2. Why Apache ORC is Needed

In the big data processing domain, traditional row storage formats have numerous limitations, and ORC's design goals are specifically to address these issues:

Low storage efficiency: Traditional formats have poor compression ratios, leading to high storage costs
Query performance bottlenecks: Unable to effectively leverage columnar storage advantages for query optimization
Lack of intelligent indexing: No built-in statistics and indexing mechanisms
Insufficient ACID support: Lack of transaction-level data consistency guarantees

Row Storage vs Columnar Storage ORC Optimization

Consider a sales data table:

Row Storage vs Columnar Storage ORC Optimization.png

Traditional Row Storage Issues

1001,C001,Laptop,999.0,1,2024-01-01 09:30:00
1002,C002,Mouse,25.5,2,2024-01-01 10:15:30
1003,C001,Keyboard,89.9,1,2024-01-01 11:22:45

When executing queries like SELECT SUM(price) FROM sales WHERE order_date > '2024-01-01', you must read entire rows of data, including unnecessary fields like customer_id, product_name, etc.

ORC Columnar Storage Advantages

ORC organizes data by columns:

order_id column: [1001, 1002, 1003]
price column: [999.0, 25.5, 89.9]
order_date column: [2024-01-01 09:30:00, ...]

ORC Columnar Storage Advantages.png

3. ORC Architecture and Core Components

ORC Architecture and Core Components.png

File Structure Hierarchy

1. File Footer

Contains file metadata information such as schema, compression types, statistics, etc.
Stores location and size information for all Stripes
File reading starts from the Footer to quickly obtain file structure

2. Stripe

Basic storage unit of ORC files, similar to Parquet's Row Group
Default size is 64MB, configurable
Each Stripe contains multiple rows of data, supports parallel reading

3. Column Data

Column-stored data blocks within Stripes
Each column is independently compressed and encoded
Supports multiple encoding methods: dictionary encoding, RLE, Delta encoding, etc.

4. Index Data

Contains Row Group Index and Bloom Filter
Provides fine-grained data filtering capabilities
Supports skipping unnecessary data block reads

Component Relationship Summary:

One ORC File → Multiple Stripes
Each Stripe → Multiple Column Data + Index Data
Each Column Data → Multiple Row Groups (default 10,000 rows)

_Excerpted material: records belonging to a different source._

-- ==== Sys2Proof/Machine/StackTransfer.lean ====
section
/-! DEFINITION. The meanings of the stack, load, store and transfer instructions (45_stack_transfer.md R220 to R236): the shared
operation of each kind first, then one definition per instruction. -/

namespace Sys2Proof.Machine

/-- A store: the write, then SetZN only under `STORE_SETS_NZ`, the PC advance, the cost (R227 to R230). -/
def storeInstr (k : Kind) (reg : Byte) (m : MemOperand) (s : State) : State :=
  let t := memWrite (ea m s) reg s
  retire k (.mem m) (fixedExtra k m.mode) (if s.cfg.storeSetsNZ then setZN reg t else t)

/-- LDA (R224). -/
def lda (m : MemOperand) (s : State) : State := readInstr .lda setA m s

/-- LDX (R225). -/
def ldx (m : MemOperand) (s : State) : State := readInstr .ldx setX m s

/-- LDY (R226). -/
def ldy (m : MemOperand) (s : State) : State := readInstr .ldy setY m s

/-- STA (R227). -/
def sta (m : MemOperand) (s : State) : State := storeInstr .sta s.a m s

/-- STX (R228). -/
def stx (m : MemOperand) (s : State) : State := storeInstr .stx s.x m s

/-- STY (R229). -/
def sty (m : MemOperand) (s : State) : State := storeInstr .sty s.y m s

/-- `A <- Pull8(); SetZN(A)` (R222). -/
def pullA (s : State) : State := setA (pullByte s) (afterPull s)

/-- `P <- (v & 0xCF) | 0x20 | (P & 0x10)` with v pulled (R223). -/
def pullP (s : State) : State :=
  { afterPull s with p := (pullByte s &&& 0xCF#8) ||| 0x20#8 ||| (s.p &&& 0x10#8) }

/-- PHA, Implicit (R220). -/
def execPha (s : State) : Host.Outcome State Fault Refusal :=
  .next (impliedInstr .pha (fun s => push8 s.a s) s)

/-- PHP, Implicit (R221). -/
def execPhp (s : State) : Host.Outcome State Fault Refusal :=
  .next (impliedInstr .php (fun s => push8 (s.p ||| 0x30#8) s) s)

/-- PLA, Implicit (R222). -/
def execPla (s : State) : Host.Outcome State Fault Refusal :=
  .next (impliedInstr .pla pullA s)

/-- PLP, Implicit (R223). -/
def execPlp (s : State) : Host.Outcome State Fault Refusal :=
  .next (impliedInstr .plp pullP s)

/-- LDA, Immediate (R224). -/
def execLdaImm (imm : Byte) (s : State) : Host.Outcome State Fault Refusal :=
  .next (lda (.imm imm) s)

/-- LDA, Zero Page (R224). -/
def execLdaZp (zp : Byte) (s : State) : Host.Outcome State Fault Refusal :=
  .next (lda (.zp zp) s)

/-- LDA, Zero Page,X (R224). -/
def execLdaZpx (zp : Byte) (s : State) : Host.Outcome State Fault Refusal :=
  .next (lda (.zpx zp) s)

/-- LDA, Absolute (R224). -/
def execLdaAbs (addr : Word) (s : State) : Host.Outcome State Fault Refusal :=
  .next (lda (.abs addr) s)

/-- LDA, Absolute,X (R224). -/
def execLdaAbx (addr : Word) (s : State) : Host.Outcome State Fault Refusal :=
  .next (lda (.abx addr) s)

/-- LDA, Absolute,Y (R224). -/
def execLdaAby (addr : Word) (s : State) : Host.Outcome State Fault Refusal :=
  .next (lda (.aby addr) s)

/-- LDA, Indexed Indirect (R224). -/
def execLdaIzx (zp : Byte) (s : State) : Host.Outcome State Fault Refusal :=
  .next (lda (.izx zp) s)

/-- LDA, Indirect Indexed (R224). -/
def execLdaIzy (zp : Byte) (s : State) : Host.Outcome State Fault Refusal :=
  .next (lda (.izy zp) s)

/-- LDX, Immediate (R225). -/
def execLdxImm (imm : Byte) (s : State) : Host.Outcome State Fault Refusal :=
  .next (ldx (.imm imm) s)

/-- LDX, Zero Page (R225). -/
def execLdxZp (zp : Byte) (s : State) : Host.Outcome State Fault Refusal :=
  .next (ldx (.zp zp) s)

/-- LDX, Zero Page,Y (R225). -/
def execLdxZpy (zp : Byte) (s : State) : Host.Outcome State Fault Refusal :=
  .next (ldx (.zpy zp) s)

/-- LDX, Absolute (R225). -/
def execLdxAbs (addr : Word) (s : State) : Host.Outcome State Fault Refusal :=
  .next (ldx (.abs addr) s)

/-- LDX, Absolute,Y (R225). -/
def execLdxAby (addr : Word) (s : State) : Host.Outcome State Fault Refusal :=
  .next (ldx (.aby addr) s)

/-- LDY, Immediate (R226). -/
def execLdyImm (imm : Byte) (s : State) : Host.Outcome State Fault Refusal :=
  .next (ldy (.imm imm) s)

/-- LDY, Zero Page (R226). -/
def execLdyZp (zp : Byte) (s : State) : Host.Outcome State Fault Refusal :=
  .next (ldy (.zp zp) s)

/-- LDY, Zero Page,X (R226). -/
def execLdyZpx (zp : Byte) (s : State) : Host.Outcome State Fault Refusal :=
  .next (ldy (.zpx zp) s)

/-- LDY, Absolute (R226). -/
def execLdyAbs (addr : Word) (s : State) : Host.Outcome State Fault Refusal :=
  .next (ldy (.abs addr) s)

/-- LDY, Absolute,X (R226). -/
def execLdyAbx (addr : Word) (s : State) : Host.Outcome State Fault Refusal :=
  .next (ldy (.abx addr) s)

/-- STA, Zero Page (R227). -/
def execStaZp (zp : Byte) (s : State) : Host.Outcome State Fault Refusal :=
  .next (sta (.zp zp) s)

/-- STA, Zero Page,X (R227). -/
def execStaZpx (zp : Byte) (s : State) : Host.Outcome State Fault Refusal :=
  .next (sta (.zpx zp) s)

/-- STA, Absolute (R227). -/
def execStaAbs (addr : Word) (s : State) : Host.Outcome State Fault Refusal :=
  .next (sta (.abs addr) s)

/-- STA, Absolute,X (R227). -/
def execStaAbx (addr : Word) (s : State) : Host.Outcome State Fault Refusal :=
  .next (sta (.abx addr) s)

/-- STA, Absolute,Y (R227). -/
def execStaAby (addr : Word) (s : State) : Host.Outcome State Fault Refusal :=
  .next (sta (.aby addr) s)

/-- STA, Indexed Indirect (R227). -/
def execStaIzx (zp : Byte) (s : State) : Host.Outcome State Fault Refusal :=
  .next (sta (.izx zp) s)

/-- STA, Indirect Indexed (R227). -/
def execStaIzy (zp : Byte) (s : State) : Host.Outcome State Fault Refusal :=
  .next (sta (.izy zp) s)

/-- STX, Zero Page (R228). -/
def execStxZp (zp : Byte) (s : State) : Host.Outcome State Fault Refusal :=
  .next (stx (.zp zp) s)

/-- STX, Zero Page,Y (R228). -/
def execStxZpy (zp : Byte) (s : State) : Host.Outcome State Fault Refusal :=
  .next (stx (.zpy zp) s)

/-- STX, Absolute (R228). -/
def execStxAbs (addr : Word) (s : State) : Host.Outcome State Fault Refusal :=
  .next (stx (.abs addr) s)

/-- STY, Zero Page (R229). -/
def execStyZp (zp : Byte) (s : State) : Host.Outcome State Fault Refusal :=
  .next (sty (.zp zp) s)

/-- STY, Zero Page,X (R229). -/
def execStyZpx (zp : Byte) (s : State) : Host.Outcome State Fault Refusal :=
  .next (sty (.zpx zp) s)

/-- STY, Absolute (R229). -/
def execStyAbs (addr : Word) (s : State) : Host.Outcome State Fault Refusal :=
  .next (sty (.abs addr) s)

/-- TAX, Implicit (R231). -/
def execTax (s : State) : Host.Outcome State Fault Refusal :=
  .next (impliedInstr .tax (fun s => setX s.a s) s)

/-- TAY, Implicit (R232). -/
def execTay (s : State) : Host.Outcome State Fault Refusal :=
  .next (impliedInstr .tay (fun s => setY s.a s) s)

/-- TSX, Implicit (R233). -/
def execTsx (s : State) : Host.Outcome State Fault Refusal :=
  .next (impliedInstr .tsx (fun s => setX s.sp s) s)

/-- TXA, Implicit (R234). -/
def execTxa (s : State) : Host.Outcome State Fault Refusal :=
  .next (impliedInstr .txa (fun s => setA s.x s) s)

/-- TXS, Implicit (R235). -/
def execTxs (s : State) : Host.Outcome State Fault Refusal :=
  .next (impliedInstr .txs (fun s => { s with sp := s.x }) s)

/-- TYA, Implicit (R236). -/
def execTya (s : State) : Host.Outcome State Fault Refusal :=
  .next (impliedInstr .tya (fun s => setA s.y s) s)

end Sys2Proof.Machine
end

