-- ==== Sys2Proof/Machine/Scheduler.lean ====
section
/-! DEFINITION. The boundary dispatch (60_exceptions.md R268), the tick (70_reset_and_hazards.md R306) and the reset
sequence (R301). -/

namespace Sys2Proof.Machine

/-- Whether an IRQ is honoured at a boundary: the line is asserted and `P.I = 0` (R266, R268). -/
def irqDue (s : State) : Bool := s.irqLine && !s.interruptDisable

/-- Whether a boundary takes an interrupt instead of an instruction (R268). -/
def interruptDue (s : State) : Bool := s.nmiPending || irqDue s

/-- `Boundary()`: NMI before IRQ before the next instruction (R268). The cost stands in `owed` (log 7). -/
def boundary (s : State) : Host.Outcome State Fault Refusal :=
  if s.nmiPending then .next (interruptEntry nmiVector { s with nmiPending := false })
  else if irqDue s then .next (interruptEntry irqVector s)
  else exec (fetch s) s

/-- The count at the end of a tick: `owed <- owed - 1; cycles <- cycles + 1` (R306). -/
def countTick (s : State) : State := { s with owed := s.owed - 1, cycles := s.cycles + 1 }

/-- After a boundary: no cycle is counted if FatalDecode halted the core (R306). -/
def afterBoundary (s : State) : State := if s.run = .running then countTick s else s

/-- `Tick()` (R306). In Reset and Stopped a tick does nothing: DEDUCED (log 9, safe). Halted is final and a fault, no
step is enabled (R262): DEDUCED (log 8, safe). -/
def tick (s : State) : Host.Outcome State Fault Refusal :=
  match s.run with
  | .halted f => .fault f
  | .reset => .next s
  | .stopped => .next s
  | .running =>
    if s.owed = 0 then
      match boundary s with
      | .next t => .next (afterBoundary t)
      | .fault f => .fault f
      | .refused r => .refused r
    else .next (countTick s)

/-- `RESET_REGS` as P: its six bits, I = 1 and U = 1 (R301). -/
def resetP (r : ResetRegs) : Byte :=
  setBit 0 r.carry <| setBit 1 r.zero <| setBit 3 r.decimal <| setBit 4 r.brk <| setBit 6 r.overflow <|
    setBit 7 r.negative 0x24#8

/-- `Reset()`, the power-on reset sequence (R301, R302). Memory already holds RAM_INIT and the image (R303). -/
def resetSequence (s : State) : State :=
  { s with
    a := s.cfg.resetRegs.a, x := s.cfg.resetRegs.x, y := s.cfg.resetRegs.y,
    p := resetP s.cfg.resetRegs, sp := 0xFD#8, pc := memRead16 s resetVector,
    cycles := 7, owed := 0, nmiPending := false, run := .running }

end Sys2Proof.Machine
end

4. Key Features & Characteristics

Efficient Columnar Storage and Compression

ORC employs advanced compression and encoding techniques:

Multi-level compression: Supports ZLIB, Snappy, LZ4, ZSTD compression algorithms
Smart encoding: Dictionary encoding, Run Length Encoding (RLE), Delta encoding, bit packing, etc.
Adaptive compression: Automatically selects optimal encoding based on data characteristics
Excellent compression ratio: Typically saves 75%+ storage space compared to uncompressed text formats

ACID Transaction Support

ORC is the foundation for Hive ACID features:

Atomicity: Supports transaction-level data writes
Consistency: Ensures consistent data states
Isolation: Supports Multi-Version Concurrency Control (MVCC)
Durability: Ensures persistence of committed transactions

Built-in Statistics and Indexing

ORC files include rich built-in statistics:

Column statistics: min/max values, null counts, distinct value estimates
Bloom Filter: Quick determination of value existence, reducing unnecessary disk reads
Row Group Index: Creates indexes every 10,000 rows, supports fast skipping
Predicate Pushdown: Push filter conditions down to the storage layer

Schema Evolution Support

Add columns: Can add new columns at the end of files without affecting existing data
Remove columns: Ignore unnecessary columns through schema projection
Rename columns: Support column name changes (through position mapping)
Type promotion: Support compatible type conversions (e.g., INT → BIGINT)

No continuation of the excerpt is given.